The counselors and therapists exactingly meet his expectations, low as they are. They speak to Barton like they know him, when they haven’t even been given a glimpse of who they actually are. Ronin plays along, simpering at them about his guilt, walking the razor’s edge of overwhelmed by grief and determined for change. Barton helps begrudgingly, or at least thinks he does – Ronin hardly needs his help to clear their name. He passes his evaluations with flying colors and grins darkly into his palms when they declare him No Longer Possessed.

Barton chokes a miserable, tearful laugh – he’s always hated Ronin, hated the Other that lives inside his head, inside his heart.

Ronin does not care.

Barton has always been foolish, this is no revelation. If he weren’t, Ronin himself would not be needed. If the archer were enough - competent enough, hardened enough - to not need Ronin to protect him, he would not exist, but he does, and that is all the validation he requires.

Barton argues, or tries to, and it’s an old argument they’ve had many times, late in the night in the dark and the quiet.

No amount of convincing has ever gotten through to him.

Barton cannot be trusted with himself, that is the very crux of the whole thing, and so neither his advice nor his criticism can be trusted either.

Ronin must admit it amuses him though. When Barton is in charge, when Ronin allows him to be in charge, he still listens, still takes his advice. Ronin is the shiver down his spine, the hair on his arms lifting into gooseflesh, the pit in the bottom of his stomach, and Barton has always been good at taking hints. He trusts Ronin, whether he will admit it or not, yet take away the reins and step into the driver’s seat and suddenly Barton is cursing him breathless, wishing he were gone and never existed.

Ronin does not care.

A full week gone and the She Wolf comes to collect him – Romanov.

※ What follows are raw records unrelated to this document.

-- ==== Sys2Proof/Tests/Slice0.lean ====
section
/-! SUPPORT. Tests on fixed values, each with the rule or vector of spec/ its expected value is
taken from, and one witness for the hypotheses of each obligation that has any. -/

namespace Sys2Proof.Tests

open Sys2Proof.Machine

/-! ### WellFormed refuses an operand that does not fit (R81) -/

theorem test_wf_ldf_sym : (AsmCmd.ldf 0x1000000 0).wellFormed = false := by decide
theorem test_wf_ldf_cnt : (AsmCmd.ldf 0 0x100000000).wellFormed = false := by decide
theorem test_wf_rds_sel : (AsmCmd.rds 0x10000).wellFormed = false := by decide
theorem test_wf_rdn_idx : (AsmCmd.rdn 0x10000 0).wellFormed = false := by decide
theorem test_wf_rdn_sel : (AsmCmd.rdn 0 0x10000).wellFormed = false := by decide
theorem test_wf_rdc_idx : (AsmCmd.rdc 0x10000 0).wellFormed = false := by decide
theorem test_wf_rdc_sel : (AsmCmd.rdc 0 0x10000).wellFormed = false := by decide
theorem test_wf_rdb_idx : (AsmCmd.rdb 0x10000 0).wellFormed = false := by decide
theorem test_wf_rdb_sel : (AsmCmd.rdb 0 0x10000).wellFormed = false := by decide
/-- The largest operands of LDF are a command (R91). -/
theorem test_wf_ldf_max :
    (AsmCmd.ldf 0xFFFFFF 0xFFFFFFFF).toInstr.map encode = some 0x02FFFFFFFFFFFFFF#64 := by decide

/-! ### Decoding: a word of every command, written out from R85, and the illegal words of R91 -/

theorem test_decode_clr : decode 0x0100000000000000#64 = .ok .clr := by decide
theorem test_decode_ldf : decode 0x0200004800000001#64 = .ok (.ldf 0x48#24 1#32) := by decide
theorem test_decode_ldf_max :
    decode 0x02FFFFFFFFFFFFFF#64 = .ok (.ldf 0xFFFFFF#24 0xFFFFFFFF#32) := by decide
theorem test_decode_bld : decode 0x0300000000000000#64 = .ok .bld := by decide
theorem test_decode_drv : decode 0x0400000000000000#64 = .ok .drv := by decide
theorem test_decode_rds : decode 0x1000000000000004#64 = .ok (.rds 4#16) := by decide
theorem test_decode_rdn : decode 0x1100000600000002#64 = .ok (.rdn 6#16 2#16) := by decide
theorem test_decode_rdc : decode 0x1200000200000001#64 = .ok (.rdc 2#16 1#16) := by decide
theorem test_decode_rdb : decode 0x1300000200000000#64 = .ok (.rdb 2#16 0#16) := by decide
theorem test_decode_all_zero : decode 0x0000000000000000#64 = .error .unknownOpcode := by decide
theorem test_decode_all_one : decode 0xFFFFFFFFFFFFFFFF#64 = .error .unknownOpcode := by decide
theorem test_decode_bld_b : decode 0x0300000000000001#64 = .error .mustBeZero := by decide
theorem test_decode_rdn_a : decode 0x1101000000000000#64 = .error .mustBeZero := by decide
theorem test_decode_rds_a : decode 0x1000000100000000#64 = .error .mustBeZero := by decide
theorem test_decode_rdb_b : decode 0x1300000000010000#64 = .error .mustBeZero := by decide
/-- The table's word of RDN with its operand bits 0 is an instruction of the decoder. -/
theorem test_table_word : decodeTableWord 64 0x1100000000000000 = some (.rdn 0 0) := by decide

/-! ### Small states -/

/-- The next state of an outcome, as data that can be compared. -/
def nextOf (o : Host.Outcome State Fault Refusal) : Option State :=
  match o with
  | .next t => some t
  | .fault _ => none
  | .refused _ => none

theorem next_of {o : Host.Outcome State Fault Refusal} {t : State} (h : nextOf o = some t) :
    o = .next t := by
  cases o with
  | next u => exact congrArg _ (Option.some.inj h)
  | fault f => cases h
  | refused r => cases h

/-- The state after a command. -/
def after (i : Instr) (s : State) : State :=
  match exec i s with
  | .next t => t
  | .fault _ => s
  | .refused _ => s

def afterAll (is : List Instr) (s : State) : State := is.foldl (fun s i => after i s) s

/-- Reset, NMAX = 4. -/
def base : State := State.resetWith 4
/-- "Hello" loaded, merged, derived (R129, R148). -/
def hello : State := afterAll [.ldf 0x48 1, .ldf 0x65 1, .ldf 0x6C 2, .ldf 0x6F 1] base
def helloBuilt : State := after .bld hello
def helloDerived : State := after .drv helloBuilt
/-- "AAAA": the single leaf (R128, R143). -/
def single : State := after (.ldf 0x41 4) base
def singleBuilt : State := after .bld single
def singleDerived : State := after .drv singleBuilt
/-- The empty map after BLD (R127). -/
def emptyBuilt : State := after .bld base
/-- A locked block: E_SEL is latched. -/
def locked : State := after (.rds 7) base
/-- One leaf of weight 2^31 - 1 in a block of two. -/
def heavy : State := after (.ldf 1 0x7FFFFFFF) (State.resetWith 2)

/-- The data of a command's response, when its err field is 0. -/
def answer (i : Instr) (s : State) : Option (BitVec 64) := (after i s).rsp

/-! ### One step of each command -/

/-- CLR in a locked, derived block (R101). -/
theorem test_clr : (after .clr (after (.rds 7) helloDerived)).status = Status.reset := by decide
theorem test_clr_answer : answer .clr helloDerived = some 0#64 := by decide

/-- LDF answers the leaf index (R103). -/
theorem test_ldf : answer (.ldf 0x21 0) (after (.ldf 0x48 1) base) = some 1#64 := by decide
/-- A sum of 2^32 faults E_WOVF; a sum of 2^32 - 1 does not (R103, vector V15). -/
theorem test_ldf_wovf :
    answer (.ldf 2 0x80000001) heavy = some 0x0900000000000000#64 ∧
      (after (.ldf 2 0x80000000) heavy).total = 0xFFFFFFFF#32 := by decide

/-- The nodes of R129: merge 2 takes node 3 before node 2, and node 2 before node 4. -/
theorem test_bld : helloBuilt.node.drop 4 =
    [(4, ⟨.internal, 0, 2, 0, 1⟩), (5, ⟨.internal, 0, 3, 3, 2⟩), (6, ⟨.internal, 0, 5, 4, 5⟩)] ∧
      helloBuilt.root = 6 := by decide
/-- The answer of BLD on the empty map (R127). -/
theorem test_bld_empty : answer .bld base = some 0x9#64 := by decide

/-- The table of R148. -/
theorem test_drv : helloDerived.ct = [(0, ⟨2, 0⟩), (1, ⟨2, 2⟩), (2, ⟨2, 3⟩), (3, ⟨2, 1⟩)] := by
  decide
/-- The single leaf's code "0" (R143). -/
theorem test_drv_single : singleDerived.ct = [(0, ⟨1, 0⟩)] ∧
    singleDerived.rsp = some 0x16#64 := by decide

/-- R160's example. -/
theorem test_rds : answer (.rds 2) helloBuilt = some 7#64 := by decide
theorem test_rds_sel : answer (.rds 7) helloBuilt = some 0x0400000000000000#64 := by decide

/-- R161's examples: KIDS of the root; INFO of leaf 0 before BLD. -/
theorem test_rdn_kids : answer (.rdn 6 2) helloBuilt = some 0x40005#64 := by decide
theorem test_rdn_info : answer (.rdn 0 0) hello = some 0x40000048#64 := by decide

/-- The CodeTable of the worked trace (R148): H "00", e "01", l "11", o "10"; none before DRV. -/
theorem test_code_table : helloBuilt.codeTable = none ∧ helloDerived.codeTable =
    some [(0x48#24, [false, false]), (0x65#24, [false, true]), (0x6C#24, [true, true]),
      (0x6F#24, [true, false])] := by decide

/-- R162's examples. -/
theorem test_rdc_len : answer (.rdc 2 1) helloDerived = some 2#64 := by decide
theorem test_rdc_range : answer (.rdc 4 1) helloDerived = some 0x0500000000000000#64 := by decide

/-- R163's examples: the codes "01" and "10". -/
theorem test_rdb : answer (.rdb 1 0) helloDerived = some 2#64 ∧
    answer (.rdb 3 0) helloDerived = some 1#64 := by decide
/-- With NMAX = 256 chunk 8 faults E_SEL: chunks are 0 to 7. -/
theorem test_rdb_sel : answer (.rdb 1 8) { helloDerived with nmax := 256 } =
    some 0x0400000000000000#64 := by decide

/-! ### The step -/

/-- The step after `withFetchWord` runs the word: LDF 0x48, 1 (R91, R103). -/
theorem test_step_fetch : step (State.reset.withFetchWord 64 0x0200004800000001) =
    .next (after (.ldf 0x48 1) State.reset) := next_of (by decide)
/-- An illegal word answers E_ILLOP (R184). -/
theorem test_step_illegal : (match step (base.withFetchWord 64 0) with
    | .next t => t.rsp | _ => none) = some 0x0100000000000000#64 := by decide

Ronin sneers but hides his disgust, while Barton tries to sag into her presence, desperate for comfort.

He himself doesn’t trust the bitch, any more than he had trusted the Preacher, and he edges surreptitiously away.

She notices, of course she notices, but she doesn’t question, doesn’t press, and that more than anything tells Ronin who she is.

He is disappointed.

Once he’d thought she’d been like them, you see. Thought she too must have an Other – or that she is the Other - one cold enough and sharp enough to do what needed doing. In the end though he’d been wrong - she'd let Barton live, let herself be brought in from the Russian cold, let herself be tamed - and in that moment he’d lost his respect for her if he’d had any to begin with.

But, he is accustomed to playing his part, to allowing Barton to play their part, and so he follows her back, back to a tower of glittering glass that is so obviously compensatory that it makes him sick to his stomach. They ride the elevator side by side, and since they’re headed to the top he has at least three full minutes of silence to think about all the ways that he could kill her, and half of the ways he could hurt her. Barton snarls hoarse threats but Ronin ignores him, flooded with a pleasant warmth at the prospect.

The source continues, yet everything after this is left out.